Tadeu Silva Ton and Rita de Cássia Gonçalves Alfenas

Nutrition and Health Department. Federal University of Viçosa. Brazil

To CAPES for the master's scholarship grant and to FAPEMIG for the support (CDS-APQ-01677-10).

ABSTRACT

Introduction: It has been claimed that the appropriate consumption of dairy products can be beneficial for the prevention and treatment of type 2 diabetes mellitus (T2DM).
Objective: The objective of this review is to critically analyze the main scientific evidence about this topic.
Methods: MEDLINE, PubMEd, Science Direct, SCIELO and LILACS were searched for studies published over the past 12 years exploring the effects of the consumption of dairy products or its components (calcium, vitamin D and magnesium) on T2DM.
Results and discussion: Epidemiological studies indicate that consumption of at least three servings of low-fat dairy products per day as a part of a healthy diet is crucial to reduce the risk of developing T2DM. The majority of the analyzed intervention studies reported beneficial effects of increased calcium and vitamin D ingestion on insulin sensitivity improvement and T2DM prevention.
Conclusions: Although the impact of dairy consumption to treat T2DM needs further investigation, the consumption of low-fat dairy products may be an important strategy to prevent and control T2DM.

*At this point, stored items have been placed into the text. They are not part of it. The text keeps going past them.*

def decodeMapC (w : Word) (rest : List Word) : Except Nat Instr :=
  match fOp w with
  | 0xC0 => chk (aChk w rest (if (fMod w).getLsbD 0 then badP w else noD w) 2 4 0 (badMod w 0x001)) (.spawn (pgOf w) (if (fMod w).getLsbD 0 then some (predAt (fD w)) else none) (srcAt (fSa w)) (srcAt (fSb w)))
  | 0xC1 => chk (aChk w rest (if (fMod w).getLsbD 4 then badP w else noD w) 0 4 0 (badMod w 0x01F)) (.spawnw (pgOf w) (if (fMod w).getLsbD 4 then some (predAt (fD w)) else none) ((fMod w).setWidth 4) (srcAt (fSb w)))
  | 0xC2 => chk (aChk w rest (if (fMod w).getLsbD 4 then badP w else noD w) 2 2 1 (badMod w 0x01F)) (.spawnr (pgOf w) (if (fMod w).getLsbD 4 then some (predAt (fD w)) else none) ((fMod w).setWidth 4) (srcAt (fSa w)) (srcAt (fSb w)) (srcAt (fSc w)))
  | 0xC3 => chk (aChk w rest (badDst (fun d => d.late 4 && d != .zero) (fD w)) 0 0 0 (badMod w 0)) (.tget (pgOf w) (dstAt (fD w)))
  | 0xC4 => chk (aChk w rest (noD w) 2 0 0 (badMod w 0)) (.launch (pgOf w) (srcAt (fSa w)))
  | 0xC5 => chk (aChk w rest (noD w) 2 0 0 (badMod w 0x07F || (bwOf ((fMod w).extractLsb' 4 2)).isNone)) (.bwupd (pgOf w) ((fMod w).setWidth 4) ((bwOf ((fMod w).extractLsb' 4 2)).getD .min) ((fMod w).getLsbD 6) (srcAt (fSa w)))
  | 0xC6 => chk (aChk w rest (badVog w 2) 0 0 0 (badMod w 0x07F)) (.bwrd (pgOf w) (dstAt (fD w)) ((fMod w).extractLsb' 3 4) ((fMod w).setWidth 3))
  | 0xC7 => chk (aChk w rest (badP w) 1 1 0 (badMod w 0)) (.cwait (p2Of w))
  | 0xC8 => chk (aChk w rest (noD w) 1 0 0 (badMod w 0x001)) (.cnotify (pgOf w) ((fMod w).getLsbD 0) (srcAt (fSa w)))
  | 0xC9 => chk (aChk w rest (badVog w 1) 1 0 0 (badMod w 0)) (.cheld (a1Of w))
  | 0xCA => chk (aChk w rest (noD w) 0 0 0 (badMod w 0x00F || fPg w != 0x7)
      ++ [((match rest with | [] => true | x :: _ => fOp x == 0xCA), cDpfx)]) (.dpfx ((fMod w).setWidth 4))
  | 0xCB => chk (aChk w rest (badD w (k64 (m9 w))) (k64 (m9 w)) 0 0 (badMod w 0x23F || badTmov w)) (.tmov (a1Of w) ((fMod w).setWidth 3) ((fMod w).extractLsb' 3 3) (m9 w))
  | _ => .ok (.reservedOpcodeWord w false)

def decodeMapD (w : Word) (rest : List Word) : Except Nat Instr :=
  match fOp w with
  | 0xD0 => chk (aChk w rest (badDst (Dst.strict (k64 (sr64 ((fMod w).setWidth 8)))) (fD w)) 0 0 0 (badMod w 0x0FF)) (.getsr (pgOf w) (dstAt (fD w)) ((fMod w).setWidth 8))
  | 0xD1 => chk (aChk w rest (noD w) (k64 (sr64 ((fMod w).setWidth 8))) 0 0 (badMod w 0x0FF)) (.setsr (pgOf w) ((fMod w).setWidth 8) (srcAt (fSa w)))
  | 0xD2 => chk (aChk w rest (noD w) 0 0 0 (badMod w 0) ++ [(!rest.isEmpty, cClause)]) (.eret (pgOf w))
  | 0xD3 => chk (aChk w rest (badLate w 2) 2 0 0 (badMod w 0x0FF)) (.fwcall (a1Of w) ((fMod w).setWidth 8))
  | 0xD4 => chk (aChk w rest (badLate w 2) 2 2 0 (badMod w 0x0FF)) (.moncall (a2Of w) ((fMod w).setWidth 8))
  | 0xD5 => chk (aChk w rest (noD w) (if (fMod w).getLsbD 0 then 0 else 2) (if (fMod w).getLsbD 0 then 0 else 1) 0 (badMod w 0x001)) (.icinv (pgOf w) (if (fMod w).getLsbD 0 then none else some (srcAt (fSa w), srcAt (fSb w))))
  | 0xD6 => chk (aChk w rest (noD w) (if (tlbFormOf ((fMod w).setWidth 2)) == some .page then 2 else 0) (if fSb w == unusedSrc then 0 else 1) 0 (badMod w 0x003 || (tlbFormOf ((fMod w).setWidth 2)).isNone)) (.tlbinv (pgOf w) ((tlbFormOf ((fMod w).setWidth 2)).getD .page) (srcAt (fSa w)) (if fSb w == unusedSrc then none else some (srcAt (fSb w))))
  | 0xD7 => chk (aChk w rest (noD w) 1 2 0 (badMod w 0)) (.fcxl (pgOf w) (srcAt (fSa w)) (srcAt (fSb w)))
  | 0xD8 => chk (aChk w rest (noD w) 2 0 0 (badMod w 0)) (.finj (pgOf w) (srcAt (fSa w)))
  | 0xD9 => chk (aChk w rest (noD w) 0 0 0 (badMod w 0)) (.halt (pgOf w))
  | 0xDA => chk (aChk w rest (if (fMod w).getLsbD 0 then noD w else badVog w 2) 1 1 0 (badMod w 0x001)) (.cctl (pgOf w) (if (fMod w).getLsbD 0 then none else some (dstAt (fD w))) (srcAt (fSa w)) (srcAt (fSb w)))
  | _ => .ok (.reservedOpcodeWord w false)

/-- The instruction a word of a clause stands for, or its lowest decode cause. -/
def decodeWord (w : Word) (rest : List Word) : Except Nat Instr :=
  match fOp w / 16 with
  | 0x0 => decodeMap0 w rest
  | 0x1 => decodeMap1 w rest
  | 0x2 => decodeMap2 w rest
  | 0x3 => decodeMap3 w rest
  | 0x4 => decodeMap4 w rest
  | 0x5 => decodeMap5 w rest
  | 0x6 => decodeMap6 w rest
  | 0x7 => decodeMap7 w rest
  | 0x8 => decodeMap8 w rest
  | 0x9 => decodeMap9 w rest
  | 0xA => decodeMapA w rest
  | 0xB => decodeMapB w rest
  | 0xC => decodeMapC w rest
  | 0xD => decodeMapD w rest
  | 0xF => decodePair w
  | _ => .ok (.reservedOpcodeWord w false)

/-! ## Clauses (R258 to R262) -/

/-- A clause header (R259). -/
structure Header where
  count : Nat
  cls : Nat
  wait : BitVec 8
  hot : Bool
  cold : Bool
  low : Bool
  yield : Bool
  pf : BitVec 16
  deriving DecidableEq, Repr

/-- none where R260 raises BAD_CLAUSE. -/
def headerOf (w : Word) : Option Header :=
  let cls := (w.extractLsb' 52 4).toNat
  if w.extractLsb' 60 4 == 0xA && cls < 6 && w.extractLsb' 0 24 == 0 && !(w.getLsbD 43 && w.getLsbD 42) then
    some ⟨(w.extractLsb' 56 4).toNat + 1, cls, w.extractLsb' 44 8, w.getLsbD 43, w.getLsbD 42, w.getLsbD 41, w.getLsbD 40,
      w.extractLsb' 24 16⟩
  else none

def headerCode (h : Header) : Word :=
  0xA#4 ++ BitVec.ofNat 4 (h.count - 1) ++ BitVec.ofNat 4 h.cls ++ h.wait ++ BitVec.ofBool h.hot ++ BitVec.ofBool h.cold
    ++ BitVec.ofBool h.low ++ BitVec.ofBool h.yield ++ h.pf ++ (0 : BitVec 24)

/-- An ALU word: opcode 0x00 to 0x6A, DPFX, TMOV or a pair word (R262). -/
def isAluOp (op : Nat) : Bool := op ≤ 0x6A || op == 0xCA || op == 0xCB || 0xF0 ≤ op
def isControlOp (op : Nat) : Bool := 0x70 ≤ op && op ≤ 0x7A

/-- The words a clause of class `cls` admits (R262). -/
def classAdmits (cls op : Nat) : Bool :=
  if cls == 4 then op == 0x00 || isControlOp op
  else isAluOp op || isControlOp op || (match cls with
    | 1 => (0x80 ≤ op && op ≤ 0x95) || (0xC0 ≤ op && op ≤ 0xC9)
    | 2 => 0xB0 ≤ op && op ≤ 0xBE
    | 3 => 0xA0 ≤ op && op ≤ 0xA9
    | 5 => 0xD0 ≤ op && op ≤ 0xDA
    | _ => false)

/-- The lowest class that admits the word (R275). -/
def lowestClass (op : Nat) : Nat := ([0, 1, 2, 3, 5].find? fun c => classAdmits c op).getD 0

/-- Opcodes the map assigns (R275). -/
def opAssigned (op : Nat) : Bool :=
  op ≤ 0x2B || (0x30 ≤ op && op ≤ 0x53) || (0x60 ≤ op && op ≤ 0x6A) || isControlOp op || (0x80 ≤ op && op ≤ 0x95)
    || (0xA0 ≤ op && op ≤ 0xA9) || (0xB0 ≤ op && op ≤ 0xBE) || (0xC0 ≤ op && op ≤ 0xCB) || (0xD0 ≤ op && op ≤ 0xDA) || 0xF0 ≤ op

/-- Decoding within a clause of class `cls`: CLASS_MISMATCH joins the word's causes (R8, R262); a reserved opcode raises no other cause (R274). -/
def decodeInClause (cls : Nat) (w : Word) (rest : List Word) : Except Nat Instr :=
  let bad := opAssigned (fOp w) && !classAdmits cls (fOp w)
  match decodeWord w rest with
  | .ok i => if bad then .error cClass else .ok i
  | .error c => .error (if bad then Nat.min c cClass else c)

/-! ## Flilith-2 words (R276 to R279) -/

def f2Op (w : Word) : Nat := (w.extractLsb' 51 8).toNat
def f2Yield (w : Word) : Bool := w.getLsbD 59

Key words: Dairy products. Milk. Calcium. Vitamin D. Diabetes. Insulin resistance.

RESUMEN

Palabras clave: Productos lácteos. Leche. Calcio. Vitamina D. Diabetes. Resistencia a la insulina.

Introduction

Type 2 diabetes mellitus (T2DM), which is partially characterized by insulin resistance (IR), is one of the most common chronic diseases in the world. IR is a pathological condition in which insulin becomes less effective at lowering blood glucose levels. T2DM occurs when the functional expansion of islet Β-cells fails to compensate for the degree of IR.¹ The worldwide prevalence of this disease among adults is estimated to increase from 285 million cases (6.4% of the population) in 2010 to 439 million (7.7%) in 2030. It is believed that this increase will be especially prominent in developing countries (69% increase compared to an increase of 20% in developed countries).²

The rapid increase in the incidence of T2DM indicates a low correlation with genetic causes and a strong correlation with lifestyle and/or environmental factors.^3,4Accordingly, body weight reduction, increased physical activity, and good dietary habits are effective strategies for reducing the incidence of IR and T2DM^5-7as well as for treating these disorders.^8,9 With regard to dietary habits, the influence of dairy intake on the prevention and treatment of T2DM deserves special attention.¹⁰

The objective of this study was to critically analyze the major scientific evidence regarding the role of dairy products and their components in the prevention and management of T2DM. We believe this is an important step to stimulate the conductance of scientific studies on this topic, favoring the establishment of public policies that can lead to health benefits to the world's populations.

Methods

We searched the MEDLINE, PubMEd, Science Direct, Scientific Electronic Library Online (SCIELO), and Latin American and Caribbean Health Sciences Literature-LILACS electronic databases to identify studies published within the last 12 years regarding the effects of consuming dairy products or their components (calcium, vitamin D and magnesium) on T2DM. For epidemiological studies, the prevalence and risks of T2DM and/or insulin resistance syndrome (IRS) were considered regarding dairy products, calcium and vitamin D consumption. For intervention studies, a minimum of 4 weeks intervention was considered regarding dairy products consumption, supplementation level (minimum) of vitamin D (400 IU) and calcium (500 mg), in which fasting glycemia and insulinemia, glycated hemoglobin, Homeostasis Model Assessment (HOMA) index, HOMA of insulin resistance (HOMA-IR), HOMA of insulin sensitivity (HOMA-%S); HOMA of β-cell function (HOMA-%B), quantitative insulin sensitivity check index (QUICKI) and intraplatelet calcium were assessed.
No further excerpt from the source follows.